(Beginning of Records to process)

-- ==== Sys2Proof/Machine/State.lean ====
section
/-! DEFINITION. State.lean: everything the manual gives the NZ-2416 to hold, as plain data.

Registers that software reads and writes are held as words by BAR0 offset (`regs`, with the staged copies of R10 in
`shadows`); the layout and reset values of them stand in Machine/Regs.lean. A register that shows live state (a RO
field of class L whose content is another unit's) is computed from the one home of that state. Bytes of every memory
are in `mem`, by store address. State the manual gives no register for is held under its own name. -/

namespace Sys2Proof.Machine

/-! ### Reckoning tiles -/

/-- STATE of a digit core (Table 3.11). -/
inductive CoreStatus | idle | run | stall | held | halted
  deriving DecidableEq, Repr

/-- A register of a digit core that a result can be read from too early (Table 3.3). -/
inductive HazardOf
  | scalar (i : Nat)
  | address (i : Nat)
  | mode (i : Nat)
  | cond (i : Nat)
  | accRe (i : Nat)
  | accIm (i : Nat)
  | byte (a : Nat)
  deriving DecidableEq, Repr

/-- A recent write: what was there before, for how many further instructions a reader may still see it (R83), and in
how many beats the write lands (Table 3.2, R84). -/
structure Hazard where
  of : HazardOf
  old : Nat
  left : Nat
  lands : Nat
  deriving DecidableEq, Repr

/-- The repeat state of Table 3.1: iterations still to run after this one, body start and length in instructions, the
iteration number, the position in the body, and the ROT bit. -/
structure RepeatState where
  more : Nat
  start : BitVec 25
  len : Nat
  iter : Nat
  posn : Nat
  rot : Bool
  deriving DecidableEq, Repr

/-- A branch taken or not whose delay slots are still to issue: its target when taken, and the slots left (R86). -/
structure DelayState where
  target : Option (BitVec 25)
  left : Nat
  deriving DecidableEq, Repr

/-- A command of the array queue: bead-array or Quick Sum, its word, its number in issue order, and the number of rod
commands issued before it (R94, R120). -/
structure ArrayCommand where
  quickSum : Bool
  word : DWord
  no : Nat
  rodBefore : Nat
  deriving DecidableEq, Repr

/-- A command of the rod queue: its word and the number of array commands issued before it (R164). -/
structure RodCommand where
  word : DWord
  arrBefore : Nat
  deriving DecidableEq, Repr

/-- A TSIG or TSUB not yet applied: its tally and amount, and how many array, rod and slide commands its core had issued
before it, whose memory effects it waits for (R65, R97, R242). -/
structure PendingSignal where
  tally : Nat
  amount : Word
  sub : Bool
  arr : Nat
  rod : Nat
  slide : Nat
  deriving DecidableEq, Repr

/-- The digit core of a tile (Table 3.1), with its queues (Table 3.4) and its interrupt requests (Table 3.5). -/
structure DigitCore where
  s : Tab Word := []
  p : Tab Word := []
  q : Tab DWord := []
  accRe : Tab (BitVec 48) := []
  accIm : Tab (BitVec 48) := []
  c : BitVec 8 := 0
  rrb : BitVec 4 := 0
  stack : List (BitVec 25) := []
  rep : Option RepeatState := none
  delay : Option DelayState := none
  pc : BitVec 25 := 0
  status : CoreStatus := .idle
  stallCause : Nat := 0
  hazards : List Hazard := []
  /-- Pending interrupt requests by priority number (Table 3.5). -/
  irq : BitVec 4 := 0
  /-- Beats each pending request has been held off (R102), and the requests whose hold-off has been reported. -/
  holdoff : Tab Nat := []
  holdoffLogged : BitVec 4 := 0
  /-- The request the HELD core was taken by. -/
  heldBy : Option Nat := none
  arrayQ : List ArrayCommand := []
  rodQ : List RodCommand := []
  slideQ : List Word := []
  sumQ : List Word := []
  arrIssued : Nat := 0
  rodIssued : Nat := 0
  rodDone : Nat := 0
  slideIssued : Nat := 0
  /-- Signals waiting for the effects before them, oldest first (R242). -/
  signals : List PendingSignal := []
  /-- Board bytes that array (false) or rod (true) commands have written and no AWAIT or RWAIT has counted: what stood
  there before each of the writes, oldest first. An LD reads the first (R95). -/
  unseen : Tab (List (Byte × Bool)) := []
  /-- Beats of an instruction-cache miss still to pass, and whether the word of the instruction in D is there (R82). -/
  fetchWait : Nat := 0
  fetched : Option Word := none
  /-- Bit i: i beats on, the pipeline stalls for the bank that the operands X and Y of one instruction share (R81). -/
  bankWait : Nat := 0
  /-- Lines of the instruction cache: line number to its sixteen words (R82). -/
  icache : Tab (List Word) := []
  /-- Captured words of the repeat cache, oldest first (R88, R89). -/
  repCache : List Word := []
  /-- The tally a pending TWAIT names. -/
  waitOn : Option Nat := none
  /-- The core has taken up work since the last beat ended: a TWAIT has completed or an instruction has left D (R389). -/
  stirred : Bool := false
  /-- Tasks of the tile still to execute END, by the native program that is running (R104). -/
  ended : Bool := false
  deriving DecidableEq, Repr

/-- A pass or MATVEC in flight: the command, its partition, the 64 descriptor bytes as read at admission (R120), and
whether a residue mismatch withholds its completion (R368). -/
structure PassInFlight where
  cmd : ArrayCommand
  part : Nat
  desc : List Byte
  descAddr : Nat
  withheld : Bool := false
  /-- The step record and the descriptors of the holding-buffer sequence before the pass was admitted (R116, R122,
  R373). -/
  recBefore : Nat := 0
  seqBefore : List (Nat × List Byte) := []
  /-- K-steps presented in beats so far, the vector load of a MATVEC included (R110, R137). -/
  steps : Nat := 0
  /-- The vector of a MATVEC as loaded (R137). -/
  vector : List Byte := []
  deriving DecidableEq, Repr

/-- Filler counts of a partition (R129): the level while it is not held at DENSITY; whether it is held there; beats of the
current run without a K-step and the falls of the level in it; warm-up beats run for the next K-step; and, bit i, whether
a K-step was presented i + 1 beats ago, frozen beats apart. -/
structure FillerState where
  level : Nat := 0
  held : Bool := false
  idle : Nat := 0
  falls : Nat := 0
  warm : Nat := 0
  recent : Nat := 0
  deriving DecidableEq, Repr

(End of Records to process)

--- Exercise description ---
Copy out each line of the data above, exactly, if it lies between the line holding "structure Hazard where" and the line holding "structure RodCommand where", inclusive; copy no other line.

--- Solution to this exercise ---
structure Hazard where
  of : HazardOf
  old : Nat
  left : Nat
  lands : Nat
  deriving DecidableEq, Repr

/-- The repeat state of Table 3.1: iterations still to run after this one, body start and length in instructions, the
iteration number, the position in the body, and the ROT bit. -/
structure RepeatState where
  more : Nat
  start : BitVec 25
  len : Nat
  iter : Nat
  posn : Nat
  rot : Bool
  deriving DecidableEq, Repr

/-- A branch taken or not whose delay slots are still to issue: its target when taken, and the slots left (R86). -/
structure DelayState where
  target : Option (BitVec 25)
  left : Nat
  deriving DecidableEq, Repr

/-- A command of the array queue: bead-array or Quick Sum, its word, its number in issue order, and the number of rod
commands issued before it (R94, R120). -/
structure ArrayCommand where
  quickSum : Bool
  word : DWord
  no : Nat
  rodBefore : Nat
  deriving DecidableEq, Repr

/-- A command of the rod queue: its word and the number of array commands issued before it (R164). -/
structure RodCommand where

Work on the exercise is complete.